_PROBLEM DETAILS:_ Look through the material below. Copy each line that contains the string "beta".

_GIVEN INFORMATION:_
-- ==== Sys2Proof/Machine/Dot.lean ====
section
/-! DEFINITION. The dot-product rule: products, groups, scales and accumulation (R243, R244, R246, R349). -/

namespace Sys2Proof.Machine

/-- The product of two elements, with its flags (R243). -/
def dotProduct (a b : FV) : FV × Nat :=
  match a, b with
  | .nan s, .nan t => (.nan false, if s || t then flNV else 0)
  | .nan s, _ => (.nan false, if s then flNV else 0)
  | _, .nan s => (.nan false, if s then flNV else 0)
  | _, _ =>
    match mulFV a b with
    | none => (.nan false, flNV)
    | some p => (p, 0)

/-- The squared difference of `MDSQ` (R349). -/
def dotSquare (a b : FV) : FV × Nat :=
  match a, b with
  | .nan s, .nan t => (.nan false, if s || t then flNV else 0)
  | .nan s, _ => (.nan false, if s then flNV else 0)
  | _, .nan s => (.nan false, if s then flNV else 0)
  | .inf s, .inf t => if s == t then (.nan false, flNV) else (.inf false, 0)
  | .inf _, _ => (.inf false, 0)
  | _, .inf _ => (.inf false, 0)
  | .fin s m i, .fin t n j =>
    let (x, e) := addExact (sgn s m) i (-(sgn t n)) j
    (.fin false (x.natAbs * x.natAbs) (2 * e), 0)

/-- floor(log2 |x|) of a nonzero finite value. -/
def FV.lead : FV → Option Int
  | .fin _ m e => if m = 0 then none else some (e + Nat.log2 m)
  | _ => none

/-- ±floor(|p| × 2^(32 − E)). -/
def FV.term (top : Int) : FV → Int
  | .fin s m e =>
    let k := e + 32 - top
    let t : Nat := if 0 ≤ k then m * 2 ^ k.toNat else m / 2 ^ (-k).toNat
    sgn s t
  | _ => 0

def FV.isNanV : FV → Bool
  | .nan _ => true
  | _ => false

def FV.isInfV (neg : Bool) : FV → Bool
  | .inf s => s == neg
  | _ => false

def FV.isNegZero : FV → Bool
  | .fin s m _ => s && m == 0
  | _ => false

/-- A scale factor, and whether it is a BF16 code with an all-ones exponent (R241). -/
structure Scale where
  neg : Bool
  m : Nat
  e : Int
  special : Bool
deriving DecidableEq, Repr

def Scale.one : Scale := ⟨false, 1, 0, false⟩

/-- A scale code of kind 1 (E8) or 2 (BF16); kind 0 is 1 (R241). -/
def Scale.ofCode (kind code : Nat) : Scale :=
  match kind with
  | 1 => ⟨false, 1, (code : Int) - 127, false⟩
  | 2 =>
    let all := code / 2 ^ 7 % 2 ^ 8 == 255
    match Fmt.bf16.dec (if all then code / 2 ^ 15 * 2 ^ 15 + 0x7F7F else code) with
    | .fin s m e => ⟨s, m, e, all⟩
    | _ => Scale.one
  | _ => Scale.one

/-- ±m × 2^e under both scales. -/
def scaled (neg : Bool) (m : Nat) (e : Int) (a b : Scale) : Bool × Nat × Int :=
  ((neg != a.neg) != b.neg, m * a.m * b.m, e + a.e + b.e)

/-- |m × 2^e| ≥ 2^128 × (1 − 2^−25) (R243). -/
def dotOverflows (m : Nat) (e : Int) : Bool :=
  let lim : Nat := 2 ^ 25 - 1
  if 103 ≤ e then lim ≤ m * 2 ^ (e - 103).toNat else lim * 2 ^ (103 - e).toNat ≤ m

/-- group_value (R243, R246). -/
def groupValue (ps : List FV) (a b : Scale) : FV × Nat :=
  if ps.any FV.isNanV then (.nan false, 0)
  else if ps.any (FV.isInfV false) && ps.any (FV.isInfV true) then (.nan false, flNV)
  else if ps.any (FV.isInfV false) then (.inf false, 0)
  else if ps.any (FV.isInfV true) then (.inf true, 0)
  else
    let fl := if a.special || b.special then flNV else 0
    let leads := ps.filterMap FV.lead
    let top := leads.foldl max (leads.headD 0)
    let s := (ps.map (FV.term top)).sum
    if s = 0 then
      let neg := ps.all FV.isNegZero
      (.fin ((neg != a.neg) != b.neg) 0 0, fl)
    else
      let (neg, m, e) := scaled (s < 0) s.natAbs (top - 32) a b
      if m = 0 then (.fin neg 0 0, fl)
      else if dotOverflows m e then (.inf neg, fl ||| flOF)
      else (.fin neg m e, fl)

/-- accumulate (R243): f32, rounded to nearest even once. -/
def accumulate (acc : Nat) (v : FV) : FRes :=
  let f := Fmt.f32
  let x := f.dec acc
  if f.isNan acc || v.isNanV then ⟨f.canon, if f.isSnan acc then flNV else 0⟩
  else f.addFV 0 x v

/-- One group of a K-step into an f32 accumulator: products, their flags, scales. -/
def dotGroup (sq : Bool) (acc : Nat) (as bs : List FV) (a b : Scale) : FRes :=
  let ps := (as.zip bs).map fun e => if sq then dotSquare e.1 e.2 else dotProduct e.1 e.2
  let fl := ps.foldl (fun f p => f ||| p.2) 0
  let (v, fv) := groupValue (ps.map (·.1)) a b
  let r := accumulate acc v
  ⟨r.bits, fl ||| fv ||| r.fl⟩

/-- An integer group with saturation (R244, R349). -/
def intGroup (sq : Bool) (acc : Nat) (as bs : List Int) : FRes :=
  let s := ((as.zip bs).map fun e => if sq then (e.1 - e.2) * (e.1 - e.2) else e.1 * e.2).sum
  let v := sext 32 acc + s
  let hi := intMax true 32
  let lo := intMin true 32
  if hi < v then ⟨toBits 32 hi, flOF⟩ else if v < lo then ⟨toBits 32 lo, flOF⟩ else ⟨toBits 32 v, 0⟩

end Sys2Proof.Machine
end

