-- ==== Sys2Proof/Machine/MatrixRun.lean ====
section
/-! DEFINITION. The matrix array and the near-memory multipliers at work: K-steps, selection, tile moves and completion (R139,
R197, R243, R244, R342, R346 to R360). -/

namespace Sys2Proof.Machine

/-! ### Elements (R232, R346) -/

def elemBits (fmt : Nat) : Nat := if fmt ≤ 1 then 16 else if fmt = 2 then 8 else 4

/-- 32 element codes from the little-endian number of a run of bytes. -/
def elemCodes (fmt x : Nat) : List Nat := (upTo 32).map fun i => x / 2 ^ (elemBits fmt * i) % 2 ^ elemBits fmt

/-- The value of a code: BF16, FP16, INT8, or the codebook entry that a CB4 code selects. -/
def OperandFmt.value (f : OperandFmt) (c : Nat) : FV :=
  match f.fmt with
  | 0 => Fmt.bf16.dec c
  | 1 => Fmt.f16.dec c
  | 2 => .fin (decide (sext 8 c < 0)) (sext 8 c).natAbs 0
  | _ => Fmt.bf16.dec (f.book.getD c 0).toNat

/-- The scale at an index of the array read at issue. -/
def OperandFmt.scale (f : OperandFmt) (i : Nat) : Scale := Scale.ofCode f.sk (f.scales.getD i 0).toNat

/-- One K-step of an element: groups in ascending k; `ia` and `ib` are the first scale indexes of the row and the column
(R243, R244). -/
def kStep (sq iacc : Bool) (fa fb : OperandFmt) (ia ib : Nat) (acc : Nat) (as bs : List Nat) : FRes :=
  let g := Nat.min fa.blk fb.blk
  (upTo (32 / g)).foldl (fun (r : FRes) h =>
    let xs := (as.drop (h * g)).take g
    let ys := (bs.drop (h * g)).take g
    let t :=
      if iacc then intGroup sq r.bits (xs.map (sext 8)) (ys.map (sext 8))
      else dotGroup sq r.bits (xs.map fa.value) (ys.map fb.value) (fa.scale (ia + h * g / fa.blk)) (fb.scale (ib + h * g / fb.blk))
    ⟨t.bits, r.fl ||| t.fl⟩) ⟨acc, 0⟩

/-! ### Tiles -/

def zKey (tile m n : Nat) : Nat := tile * 1024 + 32 * m + n

def State.zElem (s : State) (tile m n : Nat) : Nat := (KMap.get s.dies.z 0 (zKey tile m n)).toNat

def State.setZ (s : State) (tile m n x : Nat) : State :=
  s.modDies fun d => { d with z := KMap.set d.z 0 (zKey tile m n) (BitVec.ofNat 32 x) }

/-- Every element of a tile, row after row. -/
def State.tileElems (s : State) (tile : Nat) : List Nat := (upTo 1024).map fun i => s.zElem tile (i / 32) (i % 32)

def State.setTile (s : State) (tile : Nat) (xs : List Nat) : State :=
  xs.zipIdx.foldl (fun s e => s.setZ tile (e.2 / 32) (e.2 % 32) e.1) s

/-- What a reader of a tile obtains: its elements, or undefined ones (R352). -/
def State.readTile (s : State) (o : MatOp) (tile : Nat) : List Nat × State :=
  if o.undef then
    let (ws, s) := s.freshN 1024
    (ws.map fun w => fld w 0 32, s)
  else (s.tileElems tile, s)

/-! ### Register operands (R197) -/

/-- One register operand in one lane: its value at issue, at the last `MOPF`, or now; which one is unspecified. -/
def State.regOperand (s : State) (w : Warp) (now before : Nat × Nat × Word) : Word × State :=
  let cands := [now.2.2, before.2.2, w.vreg now.1 now.2.1].dedup
  match cands with
  | [x] => (x, s)
  | _ =>
    let (k, s) := s.choose cands.length
    (cands.getD k 0, s)

/-- Every register operand of an operation, in the order of its record. -/
def State.regOperands (s : State) (w : Warp) (o : MatOp) : List Word × State :=
  (o.regs.zip o.mopf).foldl (fun (r : List Word × State) e =>
    let (x, s) := r.2.regOperand w e.1 e.2
    (r.1 ++ [x], s)) ([], s)

/-- Row `m` of an operand in registers: lane m, lowest register first (R346). -/
def rowOfRegs (ws : List Word) (m : Nat) : Nat := leNat (wordsBytes ((upTo (ws.length / 32)).map fun k => ws.getD (32 * k + m) 0))

/-! ### Completion -/

def State.modArray (s : State) (core : Nat) (f : List MatOp → List MatOp) : State :=
  s.modWork fun k => { k with arrays := KMap.set k.arrays [] core (f (KMap.get k.arrays [] core)) }

/-- An operation of the array or a near-memory operation has written its results (R131, R223, R342). -/
def State.finishOp (s : State) (o : MatOp) (fl : Nat) : State :=
  (s.modWarp o.warp fun w =>
    let w := if o.f < 16 then w.completeHandle o.f 0 (BitVec.ofNat 5 fl) 0 else w
    { w with cnt := { w.cnt with tl := w.cnt.tl - 1 } }).settleWarp o.warp

/-! ### A K-step (R348 to R351) -/

/-- An entry that a resume passed over, and one that it read anew (R360): log entry 40. -/
def passedOver : Nat := 2 ^ 20
def isPassed (e : Nat) : Bool := passedOver ≤ e && e < 2 * passedOver
def isNewEntry (e : Nat) : Bool := 2 * passedOver ≤ e

/-- B's scales of a block entry that changed are read when the block is reached (R360). -/
def State.newScales (s : State) (g : Gang) (f : OperandFmt) (nk beta : Nat) : OperandFmt :=
  let n := 32 * (32 / f.blk) * nk
  { f with scales := if f.sk = 0 then [] else
      (upTo n).map fun i => BitVec.ofNat 16 (s.vaultNat g (wordOf (f.sc + f.sk * (beta * n + i))) f.sk) }

/-- The 32 element codes of row m of A at K-step `kA`. -/
def State.aRow (s : State) (g : Gang) (o : MatOp) (ws : List Word) (kA m : Nat) : List Nat :=
  let fmt := o.fa.fmt
  if o.av then
    elemCodes fmt (s.vaultNat g (o.a + wordOf (m * geoPa o.geo + fmtBytes fmt (32 * kA))) (fmtBytes fmt 32))
  else elemCodes fmt (rowOfRegs ws m / 2 ^ (elemBits fmt * 32 * kA))

/-- The 32 columns of B's block `beta` at K-step `h`, each in ascending k. -/
def State.bCols (s : State) (g : Gang) (o : MatOp) (beta h : Nat) : List (List Nat) :=
  let fmt := o.fb.fmt
  let base := o.b + o.bstr * wordOf beta
  let run (off : Nat) := elemCodes fmt (s.vaultNat g (base + wordOf off) (fmtBytes fmt 32))
  if o.bt then (upTo 32).map fun n => run (n * geoPb o.geo + fmtBytes fmt (32 * h))
  else
    let rows := (upTo 32).map fun k => run ((32 * h + k) * geoPb o.geo)
    (upTo 32).map fun n => rows.map fun r => r.getD n 0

_WRITTEN RESPONSE:_
def State.newScales (s : State) (g : Gang) (f : OperandFmt) (nk beta : Nat) : OperandFmt :=
      (upTo n).map fun i => BitVec.ofNat 16 (s.vaultNat g (wordOf (f.sc + f.sk * (beta * n + i))) f.sk) }
/-- The 32 columns of B's block `beta` at K-step `h`, each in ascending k. -/
def State.bCols (s : State) (g : Gang) (o : MatOp) (beta h : Nat) : List (List Nat) :=
  let base := o.b + o.bstr * wordOf beta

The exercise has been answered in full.